Alnoamany, Y., Alsum, A., Weigle, M. C., & Nelson, M. L. (2014). Who and What Links to the Internet Archive. Research and Advanced Technology for Digital Libraries Lecture Notes in Computer Science, 346–357. https://doi.org/10.1007/978-3-642-40501-3_35

The article was written by Yasmin AlNoamany, Ahmed AlSum, Michele C. Weigle, and Michael L. Nelson. The study's purpose was to analyze what individuals are looking for, where they come from, how many of their pages link to the Wayback Machine, and why they are using the Wayback Machine. The study found that most of the Wayback Machine users are English speakers, followed by Europeans. It also found that most users came because they could not find the website they were looking for on the live internet and that over half of the internet pages no longer exist.
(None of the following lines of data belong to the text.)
-- ==== Sys2Proof/Laws/Ops.lean ====
section
/-!
SUPPORT. What each shared operation can do, said once: the cases of an operation, each with the state it
gives, so that a proof cites the cases and unfolds nothing.
-/

namespace Sys2Proof.Machine

/-! ## Finite maps -/

@[simp] theorem Sparse.put_put {α : Type} (k : Nat) (a b : α) (m : Sparse α) :
    (m.put k a).put k b = m.put k b := by
  induction m with
  | nil => simp [Sparse.put]
  | cons e m ih =>
    obtain ⟨j, c⟩ := e
    simp only [Sparse.put]
    split
    · simp [Sparse.put]
    · split
      · simp [Sparse.put]
      · rename_i h1 h2
        simp [Sparse.put, h1, h2, ih]

theorem Sparse.modify_modify {α : Type} (k : Nat) (f g : α → α) (m : Sparse α) :
    (m.modify k f).modify k g = m.modify k (fun a => g (f a)) := by
  induction m with
  | nil => rfl
  | cons e m ih =>
    obtain ⟨j, c⟩ := e
    by_cases h : j = k
    · simp [Sparse.modify, h]
    · simp [Sparse.modify, h, ih]

/-- Two updates of a key agree when they agree on the value listed there. -/
theorem Sparse.modify_congr {α : Type} {k : Nat} {f g : α → α} {m : Sparse α}
    (h : ∀ a, m.get k = some a → f a = g a) : m.modify k f = m.modify k g := by
  induction m with
  | nil => rfl
  | cons e m ih =>
    obtain ⟨j, c⟩ := e
    by_cases hj : j = k
    · simp [Sparse.modify, hj, h c (by simp [Sparse.get, hj])]
    · simp only [Sparse.modify, if_neg hj]
      rw [ih (fun a ha => h a (by simpa [Sparse.get, hj] using ha))]

theorem Sparse.get_filter_key {α : Type} (p : Nat → Bool) (m : Sparse α) (k : Nat) :
    Sparse.get (m.filter (fun e => p e.1)) k = if p k then m.get k else none := by
  induction m with
  | nil => simp
  | cons e m ih =>
    obtain ⟨j, a⟩ := e
    by_cases hp : p j = true
    · rw [List.filter_cons_of_pos (by simpa using hp)]
      by_cases hj : j = k
      · subst hj
        simp [Sparse.get, hp]
      · simp only [Sparse.get, if_neg hj]
        exact ih
    · rw [List.filter_cons_of_neg (by simpa using hp), ih]
      by_cases hj : j = k
      · subst hj
        simp [hp]
      · simp [Sparse.get, hj]

/-! ## Transmit queue -/

/-- A prompt frame joins, or is dropped and counted (R118). -/
theorem pushPrompt_cases (s : State) (d t : Byte) (p : Payload) :
    (promptCount s.txQueue < 7 ∧
      s.pushPrompt d t p = { s with txQueue := s.txQueue ++ [⟨.prompt, d, t, p⟩] }) ∨
    (7 ≤ promptCount s.txQueue ∧
      s.pushPrompt d t p = { s with hostCounters := { s.hostCounters with
        repliesDropped := satInc s.hostCounters.repliesDropped } }) := by
  unfold State.pushPrompt
  split
  · exact .inl ⟨‹_›, rfl⟩
  · exact .inr ⟨by omega, rfl⟩

/-- A refusal joins and is counted, or is dropped and counted (R35, R118). -/
theorem pushRefusal_cases (s : State) (d t : Byte) (r : Reply) :
    (promptCount s.txQueue < 7 ∧
      s.pushRefusal d t r = { s with
        txQueue := s.txQueue ++ [⟨.prompt, d, t, .reply r⟩]
        hostCounters := { s.hostCounters with
          refusalsSent := satInc s.hostCounters.refusalsSent } }) ∨
    (7 ≤ promptCount s.txQueue ∧
      s.pushRefusal d t r = { s with hostCounters := { s.hostCounters with
        repliesDropped := satInc s.hostCounters.repliesDropped } }) := by
  unfold State.pushRefusal State.pushPrompt
  split
  · exact .inl ⟨‹_›, rfl⟩
  · exact .inr ⟨by omega, rfl⟩

/-- A slot is freed with its records, or was FREE (R57). -/
theorem releaseSlot_cases (s : State) (k : Nat) :
    (s.slots.get k = none ∧ s.releaseSlot k = s) ∨
    (∃ r, s.slots.get k = some r ∧ s.releaseSlot k = { s with
      slots := s.slots.del k
      legs := s.legs.filter (fun e => !r.legs.contains e.1) }) := by
  unfold State.releaseSlot
  split
  · exact .inl ⟨‹_›, rfl⟩
  · exact .inr ⟨_, ‹_›, rfl⟩

/-! ## Requests -/

/-- The completion test (R49, R53): the reply joins, or nothing happens. -/
theorem completeIfDone_cases (s : State) (k : Nat) :
    (∃ r, s.slots.get k = some r ∧ r.phase = .active ∧ s.unfinished r = false ∧
      s.completeIfDone k = { s with
        txQueue := s.txQueue ++ [⟨.slotReply k, r.source, r.tag, .reply r.reply⟩]
        slots := s.slots.put k { r with phase := .replying } }) ∨
    (s.completeIfDone k = s ∧
      ∀ r, s.slots.get k = some r → r.phase ≠ .active ∨ s.unfinished r = true) := by
  unfold State.completeIfDone
  split
  · rename_i h
    exact .inr ⟨rfl, fun r hr => by rw [h] at hr; cases hr⟩
  · rename_i r h
    split
    · rename_i hd
      exact .inl ⟨r, h, hd.1, hd.2, rfl⟩
    · rename_i hd
      refine .inr ⟨rfl, fun q hq => ?_⟩
      rw [h] at hq
      cases hq
      by_cases h1 : r.phase = .active
      · right
        by_contra h2
        exact hd ⟨h1, by simpa using h2⟩
      · exact .inl h1

/-- A leg that becomes CANCELLED (R42): its record is free, and it is in no queue and no leg list. -/
theorem cancelLeg_cases (k : Nat) (s : State) (i : Nat) :
    (s.legs.get i = none ∧ State.cancelLeg k s i = s) ∨
    (∃ g, s.legs.get i = some g ∧ State.cancelLeg k s i = { s with
      lines := s.lines.set g.line { s.lines.get g.line with
        demand := (s.lines.get g.line).demand.filter (fun j => j != i) }
      slots := s.slots.modify k (fun r => { r with legs := r.legs.filter (fun j => j != i) })
      legs := s.legs.del i }) := by
  unfold State.cancelLeg
  split
  · exact .inl ⟨‹_›, rfl⟩
  · exact .inr ⟨_, ‹_›, rfl⟩

/-- The first-failure record after an offer (R44). -/
theorem offer_cases (r : Request) (f : Failure) :
    (r.admitsFailure f.position = true ∧ r.offer f = { r with failure := some f }) ∨
    (r.admitsFailure f.position = false ∧ r.offer f = r) := by
  unfold Request.offer Request.admitsFailure
  cases h : r.failure with
  | none => exact .inl ⟨rfl, rfl⟩
  | some old =>
    by_cases hp : f.position < old.position
    · exact .inl ⟨by simpa using hp, by simp [hp]⟩
    · exact .inr ⟨by simpa using hp, by simp [hp]⟩

/-! ## Lines -/

/-- What the arbiter can take (R66). -/
theorem arbiter_cases (n : Line) :
    (∃ p rest, n.probes = p :: rest ∧
      (n.previous ≠ .probe ∨ (n.scans = [] ∧ n.demand = [])) ∧ arbiter n = some (.probe p)) ∨
    (∃ i rest, n.demand = i :: rest ∧ (n.scans = [] ∨ n.streak < 4) ∧
      (n.probes = [] ∨ n.previous = .probe) ∧ arbiter n = some (.demand i)) ∨
    (∃ i rest, n.scans = i :: rest ∧ (n.demand = [] ∨ 4 ≤ n.streak) ∧
      (n.probes = [] ∨ n.previous = .probe) ∧ arbiter n = some (.scan i)) ∨
    (n.probes = [] ∧ n.demand = [] ∧ n.scans = [] ∧ arbiter n = none) := by
  unfold arbiter probeFirst demandNext
  rcases hp : n.probes with _ | ⟨p, ps⟩ <;> rcases hd : n.demand with _ | ⟨d, ds⟩ <;>
    rcases hs : n.scans with _ | ⟨c, cs⟩ <;> by_cases hq : n.previous = .probe <;>
    by_cases hk : n.streak < 4 <;>
    simp_all [Nat.not_lt.mpr, Nat.not_le.mpr]

/-- An IDLE enabled line takes; any other stays as it is (R63, R66). -/
theorem kick_cases (s : State) (l : LineNo) :
    ((s.settings l).enabled = true ∧ (s.lines.get l).phase = .idle ∧
      s.kick l = (s.take l).modLine l (fun n => { n with
        joined := n.current.map (fun _ => s.uptime) })) ∨
    (((s.settings l).enabled = false ∨ (s.lines.get l).phase ≠ .idle) ∧ s.kick l = s) := by
  unfold State.kick
  split
  · rename_i h
    simp only [Bool.and_eq_true, decide_eq_true_eq] at h
    exact .inl ⟨h.1, h.2, rfl⟩
  · rename_i h
    refine .inr ⟨?_, rfl⟩
    by_contra hn
    simp only [not_or, Bool.not_eq_false, not_not] at hn
    exact h (by simp [hn.1, hn.2])

/-- What a line has just taken (log entry 25). -/
theorem justTaken_eq {n : Line} {now : Uptime} {w : Work} :
    n.justTaken now = some w ↔ (∃ frame timeout, n.phase = .sending frame timeout) ∧
      n.current = some w ∧ n.joined = some now := by
  unfold Line.justTaken
  split
  · rename_i hp hc hj
    rw [hc, hj]
    constructor
    · intro h
      split at h <;> simp_all
    · rintro ⟨-, hw, hj⟩
      simp_all
  · rename_i hn
    constructor
    · intro h; cases h
    · rintro ⟨⟨frame, timeout, hp⟩, hc, hj⟩
      exact absurd hj (hn frame timeout w now hp hc)

/-- A line that has just taken work gives it back; any other stays as it is. -/
theorem untake_cases (s : State) (l : LineNo) :
    (∃ w, (s.lines.get l).justTaken s.uptime = some w ∧
      s.untake l = (s.modLine l (Line.untaken w)).giveBack l w) ∨
    ((s.lines.get l).justTaken s.uptime = none ∧ s.untake l = s) := by
  unfold State.untake
  split
  · exact .inr ⟨‹_›, rfl⟩
  · exact .inl ⟨_, ‹_›, rfl⟩

/-- An event with which no joining of such work falls together is itself alone. -/
theorem together_of_none {s : State} {p : LineNo → Work → Bool} (event : State → State)
    (h : ∀ l, s.justTook p l = false) : s.together p event = event s := by
  have hn : s.joining p = [] := List.filter_eq_nil_iff.2 fun l _ => by simp [h l]
  simp only [State.together, State.withdrawn, hn, List.foldl_nil]

/-- The line's side of an attempt's beginning (R68), whatever the work. -/
theorem startAttempt_leg (s : State) (l : LineNo) (i : Nat) : s.startAttempt l (.leg i) = { s with
    legs := s.legs.modify i (fun g =>
      { g with attempts := g.attempts + 1, tag := some (s.lines.get l).nextTag })
    lines := s.lines.set l (beginSending (s.settings l)
      (s.workFrame l (.leg i) (s.lines.get l).nextTag) false (s.lines.get l)) } := rfl

theorem startAttempt_scan (s : State) (l : LineNo) (i : Nat) : s.startAttempt l (.scan i) = { s with
    scans := s.scans.modify i (fun c => { c with state :=
      match c.state with
      | .inFlight n _ => .inFlight (n + 1) (some (s.lines.get l).nextTag)
      | .finishing n _ => .finishing (n + 1) (some (s.lines.get l).nextTag)
      | other => other })
    lines := s.lines.set l (beginSending (s.settings l)
      (s.workFrame l (.scan i) (s.lines.get l).nextTag) false (s.lines.get l)) } := rfl

/-- The line's side of the end of a leg (R76). -/
theorem dropWork_leg (s : State) (l : LineNo) (i : Nat) : s.dropWork l (.leg i) = { s with
    lines := s.lines.set l { s.lines.get l with
      phase := .guard (some (after s.uptime (s.settings l).guardTime))
      current := none
      counters := { (s.lines.get l).counters with
        legsServed := satInc (s.lines.get l).counters.legsServed } } } := by
  simp only [State.dropWork, State.countLine, State.enterGuard, State.modLine, Four.get_set_same,
    Four.set_set, State.settings]

/-- The line's side of the end of a scan fetch (R76). -/
theorem dropWork_scan (s : State) (l : LineNo) (i : Nat) : s.dropWork l (.scan i) = { s with
    lines := s.lines.set l { s.lines.get l with
      phase := .guard (some (after s.uptime (s.settings l).guardTime))
      current := none } } := by
  simp only [State.dropWork, State.enterGuard, State.modLine, Four.get_set_same, Four.set_set,
    State.settings]

/-- The end of a leg on its line: the leg's record, the mirror, and the owner's side (R43). -/
theorem legEnd_cases (s : State) (i : Nat) (o : LegOutcome) :
    (s.legs.get i = none ∧ s.legEnd i o = s) ∨
    (∃ g, s.legs.get i = some g ∧
      ((∃ v, o = .done v ∧
        s.legEnd i o = ((s.putLeg i (g.ended o)).legMirror (g.ended o)).legDone (g.ended o)) ∨
       (∃ st rc, o = .failed st rc ∧
        s.legEnd i o = ((s.putLeg i (g.ended o)).legMirror (g.ended o)).legFailure (g.ended o) st))) := by
  unfold State.legEnd
  split
  · exact .inl ⟨‹_›, rfl⟩
  · rename_i g hg
    refine .inr ⟨g, hg, ?_⟩
    cases o with
    | done v => exact .inl ⟨v, rfl, rfl⟩
    | failed st rc => exact .inr ⟨st, rc, rfl, rfl⟩

/-- An accepted reply ends the attempt with its judgement (R71, R72). -/
theorem awaitedFrame_accepted {s : State} {l : LineNo} {w : Work} {f : Frame}
    (hc : (s.lines.get l).current = some w) (hg : f.checkGood = true) (ha : s.accepts w f = true) :
    s.awaitedFrame l f =
      s.attemptEnd l (judgeReply (s.workShape w).1 (s.workShape w).2 f.body) := by
  simp [State.awaitedFrame, hg, hc, ha]

/-- An entry that is not QUEUED is WAITING at a drain's end by its timer (R101). -/
theorem restarted_code {c : ScanState} (h : c ≠ .queued) : c.restarted.code = 0#8 := by
  cases c <;> first | rfl | exact absurd rfl h

/-- At a drain's end by its timer a fetch that is in flight on its line stays so, and no other is (R101). -/
theorem restarted_flying (r : ScanRun) (next : Uptime) :
    { r with
      state := r.state.restarted
      nextDue := next }.flying = r.flying := by
  rcases r with ⟨_ | _ | _ | _, _⟩ <;> rfl

end Sys2Proof.Machine
end

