theorem stopLegs_spec {s : State} {k : Nat} {r : Request} (owns : Owns s k r) :
    let t := s.stopLegs k r
    t = { s with slots := t.slots, legs := t.legs, lines := t.lines } ∧
    (∀ i, t.legs.get i = if s.stops k i then none else s.legs.get i) ∧
    t.slots.get k = some (s.stoppedRequest k r) ∧
    (∀ j, j ≠ k → t.slots.get j = s.slots.get j) ∧
    (∀ l, t.lines.get l = { s.lines.get l with
      demand := (s.lines.get l).demand.filter (fun i =>
        !(s.stops k i && (s.legs.get i).any (fun h => decide (h.line = l)))) }) := by
  have hlegs : (s.cancelMark r).legs = r.legs := by rw [cancelMark_eq]
  have howns : Owns (s.putSlot k (s.cancelMark r)) k (s.cancelMark r) :=
    ⟨Sparse.get_put_same _ _ _, hlegs ▸ owns.owned, hlegs ▸ owns.listed⟩
  obtain ⟨hframe, hpool, hslot, hothers, hlines⟩ := cancelLegs_spec howns Leg.waiting
  rw [hlegs] at hslot
  exact ⟨hframe, hpool, hslot, fun j hj => (hothers j hj).trans (Sparse.get_put_ne _ _ hj), hlines⟩

/-- What an ACK makes of a state depends on no slot, leg or line. -/
theorem pushAck_congr {s t : State}
    (h : t = { s with slots := t.slots, legs := t.legs, lines := t.lines }) (f : Frame) (status : Status) :
    t.pushAck f status = { s.pushAck f status with
      slots := t.slots, legs := t.legs, lines := t.lines } := by
  rw [h]
  unfold State.pushAck State.pushPrompt
  dsimp only
  split <;> rfl

/-- What joins the transmit queue for a prompt frame depends on that queue alone (R118). -/
theorem pushPrompt_txQueue_congr {s t : State} (h : t.txQueue = s.txQueue) (dest tag : Byte) (p : Payload) :
    (t.pushPrompt dest tag p).txQueue = (s.pushPrompt dest tag p).txQueue := by
  unfold State.pushPrompt
  rw [h]
  split
  · exact congrArg (· ++ _) h
  · exact h

/-- No leg of the request is left unfinished but those in flight. -/
theorem stopLegs_finished {s : State} {k : Nat} {r : Request} (owns : Owns s k r) :
    (∀ i ∈ (s.stoppedRequest k r).legs, ∀ g, (s.stopLegs k r).legs.get i = some g →
        g.state.unfinished = false) ↔
      ∀ i ∈ (s.stoppedRequest k r).legs, ∀ g, s.legs.get i = some g → g.state ≠ .inFlight := by
  obtain ⟨-, hpool, -⟩ := stopLegs_spec owns
  refine forall₂_congr fun i hi => ?_
  obtain ⟨hlisted, hstays⟩ := List.mem_filter.1 hi
  have hstays : s.stops k i = false := by simpa using hstays
  rw [hpool i, hstays, if_neg Bool.false_ne_true]
  refine forall₂_congr fun g hg => unfinished_of_not_waiting ?_
  obtain ⟨h, hh, ho⟩ := owns.listed i hlisted
  obtain rfl : h = g := Option.some.inj (hh.symm.trans hg)
  simpa [State.stops, hg, ho] using hstays

/-- A CANCEL's effect on an ACTIVE slot (R59). -/
theorem cancelActive_spec {s : State} {k : Nat} {r : Request} (owns : Owns s k r) (f : Frame)
    (ha : r.phase = .active) :
    let t := s.cancelActive k r f
    ∃ q, t.slots.get k = some q ∧
      t = { s.pushAck f .ok with
        slots := t.slots
        legs := (s.stopLegs k r).legs
        lines := (s.stopLegs k r).lines
        txQueue := (s.pushAck f .ok).txQueue ++ (if q.phase = .replying then
          [⟨.slotReply k, r.source, r.tag, .reply q.reply⟩] else []) } ∧
      q = { s.stoppedRequest k r with phase := q.phase } ∧
      (∀ j, j ≠ k → t.slots.get j = s.slots.get j) ∧
      (q.phase = .replying ↔ ∀ i ∈ q.legs, ∀ g, s.legs.get i = some g → g.state ≠ .inFlight) := by
  intro t
  obtain ⟨hframe, -, hslot, hothers, -⟩ := stopLegs_spec owns
  have hack := pushAck_congr hframe f .ok
  have hmark : s.stoppedRequest k r = { r with
      cancelRequested := true
      failure := (s.cancelMark r).failure
      legs := (s.stoppedRequest k r).legs } := by
    rw [State.stoppedRequest, cancelMark_eq]
  have hsource : (s.stoppedRequest k r).source = r.source := by rw [hmark]
  have htag : (s.stoppedRequest k r).tag = r.tag := by rw [hmark]
  have hm : ((s.stopLegs k r).pushAck f .ok).slots.get k = some (s.stoppedRequest k r) := by
    rw [hack]
    exact hslot
  obtain ⟨q, hq, hqm, hdone, hrest, hphase⟩ := completeIfDone_spec
    (s := (s.stopLegs k r).pushAck f .ok) (t := s.cancelActive k r f) rfl hm (by rw [hmark]; exact ha)
  have hlegs : q.legs = (s.stoppedRequest k r).legs := by rw [hqm]
  refine ⟨q, hq, ?_, hqm, fun j hj => (hrest j hj).trans ?_, ?_⟩
  · refine hdone.trans ?_
    rw [hack, hsource, htag]
  · rw [hack]
    exact hothers j hj
  · rw [hphase, hlegs, ← stopLegs_finished owns, hack]

/-! ## The released leg that falls together with it (R61) -/

theorem released_eq (r : Request) : (fun (_ : LineNo) (w : Work) => decide (r.kind ≠ .fetch ∧
      2 ≤ r.nextRelease ∧ r.legs[r.nextRelease - 1]?.map Work.leg = some w)) =
    fun _ w => decide (r.released = some w) := by
  funext _ w
  unfold Request.released
  cases r.kind <;> by_cases h : 2 ≤ r.nextRelease <;> simp [h]

theorem released_leg {r : Request} {w : Work} (h : r.released = some w) : ∃ i, w = .leg i := by
  unfold Request.released at h
  split at h
  · cases h
  · split at h
    · obtain ⟨i, -, rfl⟩ := Option.map_eq_some_iff.1 h
      exact ⟨i, rfl⟩
    · cases h

/-- A dispatched frame changes nothing that the giving back of work reads or touches. -/
theorem frameTaken_withdrawn (s : State) (p : LineNo → Work → Bool)
    (hp : ∀ l w, p l w = true → ∃ i, w = .leg i) : s.frameTaken.withdrawn p = { s.frameTaken with
      lines := (s.withdrawn p).lines
      legs := (s.withdrawn p).legs } := by
  have same : SameWork s s.frameTaken := ⟨rfl, rfl, rfl, rfl, rfl⟩
  have given := same.withdrawn p
  obtain ⟨hframe, -⟩ := withdrawn_legs s.frameTaken p hp
  rw [given.lines, given.legs] at hframe
  exact hframe

theorem Owns.of_owners {s t : State} {k : Nat} {r : Request} (owns : Owns s k r)
    (hslots : t.slots = s.slots)
    (howner : ∀ i, (t.legs.get i).map Leg.owner = (s.legs.get i).map Leg.owner) : Owns t k r where
  slot := by rw [hslots, owns.slot]
  owned i g hg ho := by
    have hwas := howner i
    rw [hg, Option.map_some, eq_comm, Option.map_eq_some_iff] at hwas
    obtain ⟨h, hh, he⟩ := hwas
    exact owns.owned i h hh (he.trans ho)
  listed i hi := by
    obtain ⟨h, hh, ho⟩ := owns.listed i hi
    have his := howner i
    rw [hh, Option.map_some, Option.map_eq_some_iff, ho] at his
    exact his

theorem slotOf_slot {s : State} (law : RequestLaw s) {source tag : Byte} {k : Nat} {r : Request}
    (h : s.slotOf source tag = some (k, r)) :
    s.slots.get k = some r ∧ r.source = source ∧ r.tag = tag := by
  obtain ⟨hrising, -⟩ := (sparseWf_iff 8 s.slots).1 law.slots
  have hmatch := List.find?_some h
  simp only [Bool.and_eq_true, decide_eq_true_eq] at hmatch
  exact ⟨Sparse.get_of_mem hrising (List.mem_of_find?_eq_some h), hmatch⟩

/-! ## The answer in each slot state (R58) -/

theorem exec_cancel {s : State} {byte : Byte} {f : Frame} (hf : s.dispatched byte = some (f, .cancel)) :
    exec (.cancel byte) s = .next (s.frameTaken.cancelRequest f) :=
  congrArg Host.Outcome.next (onKind_eq hf fun f t => t.cancelRequest f)

section cases

variable {s : State} {f : Frame} {k : Nat} {r : Request}

theorem cancelRequest_free (h : s.slotOf f.source f.tag = none) :
    s.cancelRequest f = s.pushAck f .notFound := by
  simp only [State.cancelRequest, h]

theorem cancelRequest_replying (h : s.slotOf f.source f.tag = some (k, r)) (hr : r.phase = .replying) :
    s.cancelRequest f = s.pushAck f .tooLate := by
  simp only [State.cancelRequest, h, hr]

theorem cancelRequest_again (h : s.slotOf f.source f.tag = some (k, r)) (ha : r.phase = .active)
    (hc : r.cancelRequested = true) : s.cancelRequest f = s.pushAck f .ok := by
  simp only [State.cancelRequest, h, ha, hc, if_true]

theorem cancelRequest_active (h : s.slotOf f.source f.tag = some (k, r)) (ha : r.phase = .active)
    (hc : r.cancelRequested = false) :
    s.cancelRequest f = (s.together (fun _ w => decide (r.released = some w))
      (fun t => t.cancelActive k r f)).drainTest := by
  simp only [State.cancelRequest, h, ha, hc, Bool.false_eq_true, if_false]

end cases

theorem stops_eq {s : State} {k i : Nat} {g : Leg} (hg : s.legs.get i = some g) :
    s.stops k i = (decide (g.owner = k) && g.waiting) := by
  simp only [State.stops, hg, Option.any_some]

/-- The legs of the request that stay. -/
theorem stoppedRequest_legs {s : State} {k : Nat} {r : Request} (owns : Owns s k r) :
    (s.stoppedRequest k r).legs =
      r.legs.filter (fun i => ((s.legs.get i).map (fun g => !g.waiting)).getD true) := by
  refine List.filter_congr fun i hi => ?_
  obtain ⟨g, hg, ho⟩ := owns.listed i hi
  simp [stops_eq hg, hg, ho]

/-- The legs that leave a line's queue. -/
theorem stops_on_line (s : State) (k i : Nat) (l : LineNo) :
    (s.stops k i && (s.legs.get i).any (fun h => decide (h.line = l))) =
      ((s.legs.get i).map (fun g =>
        decide (g.owner = k) && g.waiting && decide (g.line = l))).getD false := by
  cases hg : s.legs.get i with
  | none => simp
  | some g => rw [stops_eq hg, Option.any_some, Option.map_some, Option.getD_some]
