-- ==== Sys2Proof/Machine/Core.lean ====
section
/-! DEFINITION. The machine as the host runs it. -/

def Sys2Proof.core : Host.Core := { State := Sys2Proof.Machine.State, Fault := Sys2Proof.Machine.Fault, Refusal := Sys2Proof.Machine.Refusal, step := Sys2Proof.Machine.step, reset := Sys2Proof.Machine.State.reset }
end

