/-! ### A tick -/

@[simp] theorem tickTurn_cfg (s : State) : (tickTurn s).cfg = s.cfg := rfl
@[simp] theorem tickTurn_bri (s : State) : (tickTurn s).bri = s.bri := rfl
@[simp] theorem tickTurn_unit (s : State) : (tickTurn s).unit = s.unit := rfl
@[simp] theorem tickTurn_hold (s : State) : (tickTurn s).hold = s.hold := rfl
@[simp] theorem tickTurn_resp (s : State) : (tickTurn s).resp = s.resp := rfl
@[simp] theorem tickTurn_phase (s : State) : (tickTurn s).phase = s.phase := rfl
@[simp] theorem tickTurn_p (s : State) : (tickTurn s).p = s.p := rfl
@[simp] theorem tickTurn_r (s : State) : (tickTurn s).r = s.r := rfl
@[simp] theorem tickTurn_c (s : State) : (tickTurn s).c = s.c := rfl
@[simp] theorem tickTurn_front (s : State) : (tickTurn s).front = s.front := rfl
@[simp] theorem tickTurn_swapPending (s : State) : (tickTurn s).swapPending = s.swapPending := rfl
@[simp] theorem tickTurn_cancelPending (s : State) : (tickTurn s).cancelPending = s.cancelPending := rfl
@[simp] theorem tickTurn_done (s : State) : (tickTurn s).done = s.done := rfl
@[simp] theorem tickTurn_cancelled (s : State) : (tickTurn s).cancelled = s.cancelled := rfl
@[simp] theorem tickTurn_cmderr (s : State) : (tickTurn s).cmderr = s.cmderr := rfl
@[simp] theorem tickTurn_tmrArmed (s : State) : (tickTurn s).tmrArmed = s.tmrArmed := rfl
@[simp] theorem tickTurn_tmrN (s : State) : (tickTurn s).tmrN = s.tmrN := rfl
@[simp] theorem tickTurn_fb (s : State) : (tickTurn s).fb = s.fb := rfl
@[simp] theorem tickTurn_pins (s : State) : (tickTurn s).pins = s.pins := rfl
@[simp] theorem tickTurn_now (s : State) : (tickTurn s).now = s.now + 1 := rfl
@[simp] theorem tickTurn_tmrDeadline (s : State) : (tickTurn s).tmrDeadline = s.tmrDeadline := rfl
@[simp] theorem tickTurn_trace (s : State) : (tickTurn s).trace = s.trace := rfl
@[simp] theorem tickTurn_reads (s : State) : (tickTurn s).reads = s.reads := rfl
@[simp] theorem tickTurn_host (s : State) : (tickTurn s).host = s.host := rfl
@[simp] theorem tickTurn_agenda (s : State) : (tickTurn s).agenda = s.agenda := rfl

end Sys2Proof.Machine
end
Due to how the software is set up, some information could not be acquired, such as its users' location data.


Andersen, H. (2013). website owner's practice guide to the wayback machine. Journal on Telecommunications & High Technology Law, 11(1), 251-278.

Holly Anderson wrote the article in 2013 for the Journal on Telecommunications & High Technology Law. The report looks at a legal issue that can arise when using the Wayback Machine and covers the subjects of screenshots as evidence, litigation, and access. At 29 pages, there is too much to summarize quickly, but it does cover issues that one could consider important. Some of the mentioned individual topics are ways to stop a crawler from recording a page and an overview of what the Wayback Machine is and how it works. More importantly, the article offers examples of different court cases and laws dealing with an Internet Archive topic.


Arora, S. K., Li, Y., Youtie, J., & Shapira, P. (2015). Using the wayback machine to mine websites in the social sciences: A methodological resource. Journal of the Association for Information Science and Technology, 67(8), 1904–1915. https://doi.org/10.1002/asi.23503

The article was written by Sanjay K. Arora and Yin Li, Jan Youtie, and Phillip Shapira in 2015 for the Journal of the Association for Information Science and Technology. The Internet Archive is an online repository with the goal of archive the world wide web. As a service, it allows individuals to track information and trends over time, with the earliest websites dating back to 1996. When dealing with the social sciences, the Internet Archive is a valuable resource. The article looks at the different steps individuals or individuals can go through to successfully use the Internet Archive as a data source for research. These steps include sampling, organizing, and defining the web crawl's boundaries, crawling, website variable, operationalization, integration with other data sources, and analysis. (Arora et al., 2015) The result comes down to the research quality and the effort put into it by an individual involved.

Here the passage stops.